- [Exercise description]
From the line with "vent → s.bypassed = false →" through the line with "List Word) (s", inclusive, return each line of the data below exactly and leave the rest out.

- [Working data]
-- ==== Sys2Proof/Certificates/Slice0/Obligations.lean ====
section
/-! DEFINITION. The statements for the provers, from the numbered rules. A clause that rests on a choice of the model names
its log entry. -/

open Sys2Proof Sys2Proof.Machine

/-! ### The step -/

/-- A step takes the command at the front of the queue and executes it on the state with the queue's rest; on an empty queue
the block idles (log entry 10). -/
def Obligations.StepTakesFront : Prop :=
  (∀ (c : Instr) (rest : List Instr) (s : State), s.pending = c :: rest → step s = exec c { s with pending := rest }) ∧
    ∀ s : State, s.pending = [] → step s = .next s

/-- Every command, in every form and state, answers a next state, and leaves the queue to the step. -/
def Obligations.EveryCommandCompletes : Prop :=
  ∀ (c : Instr) (s : State), ∃ t, exec c s = .next t ∧ t.pending = s.pending

/-! ### Pins and the line clock -/

/-- COLD_RESET gives every block its cold values (R22, R35, R58, R78, R98, R105, R124, R139, R140, R156, R60).
COLD_RESET_RELEASE reads the straps, starts the clock from 0, and the node stays in bypass (R169, R126, R60, R127); a release
while the pin is not asserted changes nothing (log entry 7). -/
def Obligations.ResetPinSetsColdValues : Prop :=
  (∀ s : State, ∃ t, exec .coldReset s = .next t ∧
    t.nc = { mode := .waitSync, wakeCount := 0, tripCause := none, alerts := 0, busy := .idle, ringEmpty := true,
             pointer := ⟨0, 0⟩, direction := .up, latch := 0, stale := true, clockHold := 0 } ∧
    t.tu.stations = #v[4, 6, 20, 24, 30, 36, 48] ∧ (∀ k, t.record k = Record.cleared) ∧
    t.tu.origin = 0 ∧ t.tu.nextSerial = 0 ∧
    (∀ h, t.head h = { state := .idle, enabled := true, bound := none, trailing := none, clampWait := 0,
                       doseCounter := 0, timer := none }) ∧
    (∀ r : Fin 16, t.hu.trim[r] = ⟨0, 1024⟩) ∧ t.hu.trimRows = 0 ∧
    t.vu.samples = [] ∧ (∀ k : Fin 8, t.vu.tallies[k] = ⟨0, 0, 0, 0, 0⟩) ∧
    (∀ i : Fin 128, t.rs.words[i] = 0) ∧ (∀ k, t.inUse k = 0) ∧ t.rs.parkList = [] ∧ t.rs.scope = none ∧
    t.lp.queue = [] ∧ t.lp.candidate = none ∧ t.lp.lastCount = 0 ∧ t.lp.lastPhase = 0 ∧ t.lp.unchecked = true ∧
    t.lp.gapTimer = .stopped ∧ t.lp.gapLimit = 50 ∧ t.clock = 0 ∧ t.coldResetPin = true ∧
    t.linkOut = s.linkOut ∧ t.pending = s.pending) ∧
  ∀ (straps : BitVec 6) (s : State),
    (s.coldResetPin = true → ∃ t, exec (.coldResetRelease straps) s = .next t ∧
      t = { s with coldResetPin := false, lp.nodeAddress := straps, nc.mode := .waitSync, clock := 0 } ∧
      t.bypassed = true ∧ (t.linkHeld = true ↔ straps.toNat = 0 ∨ straps.toNat = 63)) ∧
    (s.coldResetPin = false → exec (.coldResetRelease straps) s = .next s)

/-- The line clock (R60): a tick advances it by one, mod 2^32, and leaves it while the pin is asserted; nothing but a tick, a
cold reset and its release moves it. A tick changes nothing else, at the tick of an expiry or a completion too: those are
commands of their own (the model's choice, log entry 10). -/
def Obligations.LineClockCounts : Prop :=
  (∀ s : State,
    (s.coldResetPin = false → exec .lineClockTick s = .next { s with clock := s.clock + 1 }) ∧
    (s.coldResetPin = true → exec .lineClockTick s = .next s)) ∧
  ∀ (c : Instr) (s t : State), exec c s = .next t →
    t.clock = s.clock ∨ (c = .lineClockTick ∧ t.clock = s.clock + 1) ∨
      (t.clock = 0 ∧ (c = .coldReset ∨ ∃ a, c = .coldResetRelease a))

/-! ### The frame gap timer, the vent flag and the trip entry -/

/-- FRAME_GAP_EXPIRY (R134, R146): EXPIRED, with the alert LINK_GAP in STANDBY and TRIP, and the trip entry with cause
LINK_GAP in RUN and DRAIN (R147). Before the limit is reached the command changes nothing (log entry 8). -/
def Obligations.GapExpiryByMode : Prop :=
  ∀ s : State,
    (∀ since, s.lp.gapTimer = .running since → s.lp.gapLimit.toNat * 100 ≤ (s.clock - since).toNat →
      (s.nc.mode = .standby ∨ s.nc.mode = .trip → exec .frameGapExpiry s =
        .next { s with lp.gapTimer := .expired, nc.alerts := addAlert .linkGap s.nc.alerts }) ∧
      (s.working → s.Joined → ∃ t, exec .frameGapExpiry s = .next t ∧
        State.TripEntryTo .linkGap { s with lp.gapTimer := .expired } t)) ∧
    ((∀ since, s.lp.gapTimer = .running since → (s.clock - since).toNat < s.lp.gapLimit.toNat * 100) →
      exec .frameGapExpiry s = .next s)

/-- CARRIER_FRAME (R131, R135, R146): a set vent flag makes the trip entry with cause VENT in RUN and DRAIN and raises VENT
in STANDBY and TRIP; a clear one changes nothing; the frame waits for its command area. -/
def Obligations.CarrierTakesVentFlag : Prop :=
  ∀ (ws : List Word) (vent : Bool) (s : State), classify ws = .carrier vent → s.bypassed = false →
    (vent = false → exec (.carrierFrame ws) s = .next { s with lp := s.accepted (ws.take 2) }) ∧
    (vent = true → s.nc.mode = .standby ∨ s.nc.mode = .trip → exec (.carrierFrame ws) s =
      .next { s with lp := s.accepted (ws.take 2), nc.alerts := addAlert .vent s.nc.alerts }) ∧
    (vent = true → s.working → s.Joined → ∃ t, exec (.carrierFrame ws) s = .next t ∧
      State.TripEntryTo .vent { s with lp := s.accepted (ws.take 2) } t)

/-! ### Frames in bypass, foreign, unknown and damaged frames -/

/-- Frames that pass unchanged: in bypass any frame, with nothing taken from it, whatever the row that names it (R127; a frame
still in transit leaves first: log entry 4); out of bypass a foreign SERVICE, a REPLY and an unknown frame, which only restart
the frame gap timer (R125, R126, R134). The link is held while the pin is asserted or the straps give no address, and the node is
in bypass then and in WAIT_SYNC (R127, R169). -/
def Obligations.FramesPassUnchanged : Prop :=
  (∀ s : State,
    (s.linkHeld = true ↔ s.coldResetPin = true ∨ s.lp.nodeAddress.toNat = 0 ∨ s.lp.nodeAddress.toNat = 63) ∧
    (s.bypassed = true ↔ s.linkHeld = true ∨ s.nc.mode = .waitSync) ∧
    ∀ f : ServiceFrame, s.addressed f = true ↔ f.destination = s.lp.nodeAddress.setWidth 16) ∧
  ∀ (ws : List Word) (s : State),
    (∀ c, c ∈ [Instr.indexFrame ws, .reportFrame ws, .carrierFrame ws, .serviceFrame ws, .foreignFrame ws,
        .unknownFrame ws, .damagedFrame ws, .bypassFrame ws] →
      (s.linkHeld = true ∨ (s.nc.mode = .waitSync ∧ ∀ f, classify ws = .service f → s.addressed f = false)) →
      exec c s = .next (if s.lp.transit = [] then { s with linkOut := s.linkOut ++ [ws] }
        else { s with lp.transit := s.lp.transit ++ [.unchanged ws] })) ∧
    (s.bypassed = false →
      (∀ f, classify ws = .service f → s.addressed f = false →
        exec (.foreignFrame ws) s = .next { s with lp := s.forwarded ws }) ∧
      (classify ws = .reply → exec (.foreignFrame ws) s = .next { s with lp := s.forwarded ws }) ∧
      (classify ws = .unknown → exec (.unknownFrame ws) s = .next { s with lp := s.forwarded ws }))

- [Response]
  ∀ (ws : List Word) (vent : Bool) (s : State), classify ws = .carrier vent → s.bypassed = false →
    (vent = false → exec (.carrierFrame ws) s = .next { s with lp := s.accepted (ws.take 2) }) ∧
    (vent = true → s.nc.mode = .standby ∨ s.nc.mode = .trip → exec (.carrierFrame ws) s =
      .next { s with lp := s.accepted (ws.take 2), nc.alerts := addAlert .vent s.nc.alerts }) ∧
    (vent = true → s.working → s.Joined → ∃ t, exec (.carrierFrame ws) s = .next t ∧
      State.TripEntryTo .vent { s with lp := s.accepted (ws.take 2) } t)

/-! ### Frames in bypass, foreign, unknown and damaged frames -/

/-- Frames that pass unchanged: in bypass any frame, with nothing taken from it, whatever the row that names it (R127; a frame
still in transit leaves first: log entry 4); out of bypass a foreign SERVICE, a REPLY and an unknown frame, which only restart
the frame gap timer (R125, R126, R134). The link is held while the pin is asserted or the straps give no address, and the node is
in bypass then and in WAIT_SYNC (R127, R169). -/
def Obligations.FramesPassUnchanged : Prop :=
  (∀ s : State,
    (s.linkHeld = true ↔ s.coldResetPin = true ∨ s.lp.nodeAddress.toNat = 0 ∨ s.lp.nodeAddress.toNat = 63) ∧
    (s.bypassed = true ↔ s.linkHeld = true ∨ s.nc.mode = .waitSync) ∧
    ∀ f : ServiceFrame, s.addressed f = true ↔ f.destination = s.lp.nodeAddress.setWidth 16) ∧
  ∀ (ws : List Word) (s : State),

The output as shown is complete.